The Da Vinci Code: 10 Years Later

The Da Vinci Code10 years ago Dan Brown’s novel, The Da Vinci Code, took the world by storm. When it came out, I remember passing by numerous book stores and seeing it prominently displayed as a bestseller for months. Then people I knew started reading it, including my Dad. Once he was done, I read it and thought it was pretty good, but not mind blowing. When the film came out, I went with my Dad and his friends and felt the same way: It was good, but not great.

The Novel

Now that 10 years have passed, I decided to revisit Dan Brown’s most popular book, which went on to sell more than 80 million copies. During these past 10 years, I’ve read hundreds of books, so I was afraid I would think even less of The Da Vinci Code. To my surprise, I enjoyed the book even more than I did the first time. To be fair, I listened to the audiobook version instead of reading the free e-book I downloaded. I opted for the audiobook for two reasons: I love audiobooks and it’s a much faster way to consume books – especially when you work two jobs and go to school, like I do. As an added bonus, the audiobook featured an interview with the screenwriter, Akiva Goldsman, who was tasked with adapting the novel to film, as well as a 2005 Dan Brown speech at the University of New Hampshire. Both special features were interesting and insightful.

All in all, it was an excellent book that magnificently blended fact and fiction. If you’re not one of the millions who has already read it, I highly recommend you check it out right away. It’ll keep you turning pages late into the night wondering what’s going to happen next.

The Film

I also decided to revisit the film, which came out in 2006, and I’m glad I did.
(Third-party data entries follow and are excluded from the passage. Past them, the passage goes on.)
/-- TRAINING_TIMEOUT (R119) of a side in training. -/
def execTrainingTimeout (p : PathNo) (side : Side) := live (fun s =>
  let x := s.pathAt p
  let busy := match side with | .iSide => x.iTrain == 1 && x.mode == .pass | .dSide => x.dTrain == 1
  if s.pathEn p && busy then trainFail p (side == .iSide) s else s)

end Sys2Proof.Machine
end

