-- ==== Sys2Proof/Certificates/Slice0/Obligations.lean ====
section
/-! DEFINITION. The statements about the block that the provers prove, each with the rules of spec/ it follows. `completes c s P` says
that the command `c` answers a next state of which `P` holds (Sys2Proof/Safety.lean). -/

open Sys2Proof Sys2Proof.Machine


/-! ### Power-on and start (12, 14) -/

/-- SUPPLY_GOOD, POWER_ON_RESET, REFCLK_COUNT_COMPLETE and PLL_LOCK complete (R433, R436, R437, R564). Supply good leaves step 1
and samples the straps; power-on reset clears every register, the Logbook, the schedule and the sources; 2,048 REFCLK cycles end
the reset with a RESET entry of level 0; PLL lock switches every domain to its PLL, reads the fuses and commands 750 mV.
HBM_TRAINING_COMPLETE, IMAGE_LOAD_COMPLETE and FIRMWARE_START complete (R294, R393-R396, R436, R496, R499). A stack whose
training failed is failed and every other is ready; of the generations of which every section can be loaded the highest is loaded
at power-on, and the running one after a device reset; with the strap that selects no NVM the device has no image; device firmware
that starts again announces itself on mailbox 0 with RESTARTED. -/
def Obligations.StartSequenceCompletes : Prop :=
  (∀ t pins s, s.pwr.por = true → s.stepDone 1 = false →
    completes (.supplyGood t pins) s (fun u =>
      u.stepDone 1 = true ∧ u.stepDone 2 = true ∧ u.pwr.strap = strapWord pins ∧ u.pwr.por = true)) ∧
  (∀ supply s, completes (.powerOnReset supply) s (fun u =>
      u.pwr.por = true ∧ u.pwr.steps = 0 ∧ u.pending = s.pending ∧ u.regs = {} ∧ u.sched = {} ∧ u.log.ring = [] ∧
      u.flt.src = {} ∧ u.path = {} ∧ u.beat = {})) ∧
  (∀ t s, s.pwr.por = true → s.stepDone 2 = true → s.pwr.refSince + s.refWait ≤ max s.now t → s.room 1 = true →
    completes (.refclkCountComplete t) s (fun u =>
      u.pwr.por = false ∧ u.stepDone 3 = true ∧ u.logged 0x19 .hardware 0 (s.resetEntry .hardware 0 0).a 0)) ∧
  (∀ t fuses rootId ok s, s.still = false → s.stepDone 3 = true → s.stepDone 4 = false → s.stepDone 5 = false →
    completes (.pllLock t fuses rootId ok) s (fun u =>
      u.stepDone 4 = true ∧ u.stepDone 5 = true ∧ u.stepDone 6 = true ∧ u.pwr.avsCmd = 750 ∧ u.pwr.rootId = rootId ∧
      ∀ d : Fin 206, (u.domAt d.val).input = 1 ∧ (u.domAt d.val).lock = true)) ∧
  (∀ t failed pcs s, s.still = false → s.stepDone 4 = true → s.stepDone 7 = false → s.pwr.fatal = false →
    completes (.hbmTrainingComplete t failed pcs) s (fun u =>
      u.stepDone 7 = true ∧ ∀ h : Fin 4, (u.hbmAt h.val).link = (if failed.contains h then 3 else 2))) ∧
  (∀ t a b g s, s.still = false → s.stepDone 6 = true → s.stepDone 8 = false → s.pwr.fatal = false → s.nvmMode ≠ 3 →
    highest ((if s.gon.img.booted then [s.gon.img.gRun] else generations a b).filter (fun g => complete a b g)) = some g →
    completes (.imageLoadComplete t a b) s (fun u =>
      u.stepDone 8 = true ∧ u.gon.img.noImage = false ∧ u.gon.img.gRun = g ∧ u.gon.img.refDir = refDirOf a b g ∧
      u.gon.img.booted = true)) ∧
  (∀ t a b s, s.still = false → s.stepDone 6 = true → s.stepDone 8 = false → s.pwr.fatal = false → s.nvmMode = 3 →
    completes (.imageLoadComplete t a b) s (fun u =>
      u.stepDone 8 = true ∧ u.gon.img.noImage = true ∧ u.gon.img.booted = true)) ∧
  (∀ t scan s, s.still = false → s.stepDone 8 = true → s.stepDone 9 = true → s.gon.fwReady = false →
    (s.coreAt 0).halted = false → (s.domAt 201).inReset = false →
    completes (.firmwareStart t scan) s (fun u =>
      u.gon.fwReady = true ∧ u.gon.restarts = (s.gon.restarts + 1) % 2 ^ 32 ∧
      (u.mbAt 0).outQ = (s.mbAt 0).outQ ++ [fwMsg 0x7F 2 0 0 (bytesOf 4 u.gon.restarts ++ bytesOf 1 s.gon.cause)]))

/-! ### The beat (02) -/

/-- BEAT_FRAME completes (R43, R47, R48): a valid frame waits for its local edge, 1,310 ns plus the delay of BEAT_CFG after its
mid-cell transition; a frame that is not valid is counted, and its interval is no period.
LOCAL_BEAT_EDGE completes (R50, R51, R52, R55). The first frame's edge takes the scheduler from NONE to ACQUIRING with its
index; in ACQUIRING a frame of the next index, with its predecessor's edge one interval before, gives the learned period and
LOCKED; a frame whose edge comes less than 1.9 µs after the last one is not accepted and counts as a short interval. -/
def Obligations.BeatFramesAndEdgesComplete : Prop :=
  (∀ t cells s i f inv, s.still = false → decodeBeat cells = some (i, f, inv) →
    completes (.beatFrame t cells) s (fun u =>
      u.beat.pend = s.beat.pend ++ [{ index := i, flags := f, inverted := inv,
                                      edge := max s.now t + (1310 + s.bits 0x10014 7 0) * ns,
                                      delay := s.bits 0x10014 7 0 }] ∧
      u.beat.st = s.beat.st ∧ u.beat.index = s.beat.index ∧ u.beat.frameErr = s.beat.frameErr)) ∧
  (∀ t cells s, s.still = false → decodeBeat cells = none →
    completes (.beatFrame t cells) s (fun u =>
      u.beat.frameErr = satAdd 65535 s.beat.frameErr 1 ∧ u.beat.gap = true ∧ u.beat.pend = s.beat.pend ∧
      u.beat.st = s.beat.st ∧ u.beat.index = s.beat.index)) ∧
  (∀ t s f l, s.still = false → s.beat.pend = f :: l → f.edge ≤ max s.now t → s.beat.st = .none →
    completes (.localBeatEdge t) s (fun u =>
      u.beat.st = .acquiring ∧ u.beat.index = f.index ∧ u.beat.edge = f.edge ∧ u.beat.pend = l)) ∧
  (∀ t s f l, s.still = false → s.beat.pend = f :: l → f.edge ≤ max s.now t → s.beat.st = .acquiring → s.beat.gap = false →
    s.beat.dist f = 1 → s.beat.edge + 1900 * ns ≤ f.edge →
    completes (.localBeatEdge t) s (fun u =>
      u.beat.st = .locked ∧ u.beat.index = f.index ∧ u.beat.edge = f.edge ∧ u.beat.period = some (f.edge - s.beat.edge) ∧
      u.beat.pend = l)) ∧
  (∀ t s f l, s.still = false → s.beat.pend = f :: l → f.edge ≤ max s.now t → s.beat.st ≠ .none →
    f.edge < s.beat.edge + 1900 * ns →
    completes (.localBeatEdge t) s (fun u =>
      u.beat.short = satAdd 65535 s.beat.short 1 ∧ u.beat.st = s.beat.st ∧ u.beat.index = s.beat.index ∧ u.beat.pend = l))

/-- BEAT_LOSS and SCHED_FIRE complete (R50, R51, R61). Two and a half learned periods without a frame enter LOST, which holds the
beat time; what is not LOCKED fires nothing; in LOCKED a LOG_MARK whose beat time is reached leaves its slot with its SCHED_RETIRE
and MARK entries. -/
def Obligations.LossAndFiringComplete : Prop :=
  (∀ t s, s.still = false → (s.at t).beatGone = true →
    completes (.beatLoss t) s (fun u =>
      u.beat.st = .lost ∧ u.beat.held = (s.at t).beatTime ∧ u.beat.index = s.beat.index)) ∧
  (∀ t s, s.still = false → s.beat.st ≠ .locked → completes (.schedFire t) s (fun u => u.sched = s.sched)) ∧
  (∀ t s bt k v, s.still = false → s.firing = true → s.trnEnable = false → s.room 2 = true →
    (s.at t).dueEntries (fun x => decide (x ≤ (s.at t).beatTime)) = [(bt, k)] →
    actOf (s.schedAt k).w2.toNat (s.schedAt k).w3.toNat = some (.logMark v) →
    completes (.schedFire t) s (fun u =>
      u.schedAt k = {} ∧ (∃ b, u.logged 0x08 (s.schedAt k).origin k (s.schedAt k).w2.toNat b) ∧
      ∃ b, u.logged 0x13 (s.schedAt k).origin 0 v b))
I watched the extended version and it was beautifully done. While it wasn’t a line-for-line or scene-for-scene reenactment of the book, Ron Howard did a wonderful job of bringing the novel to life through film. The cast was excellent across the board, especially Sir Ian McKellan as Leigh Teabing. The score by Hanz Zimmer was well done and suited the movie perfectly. Overall, it was a thrilling experience that kept my attention from start to finish.

If you’ve read the book, you’ll notice that certain changes were made in the film, but, in my opinion, some of them helped move the plot along at a faster pace while staying true to the story in the novel. But don’t take my word for it, check out the film, for free, below.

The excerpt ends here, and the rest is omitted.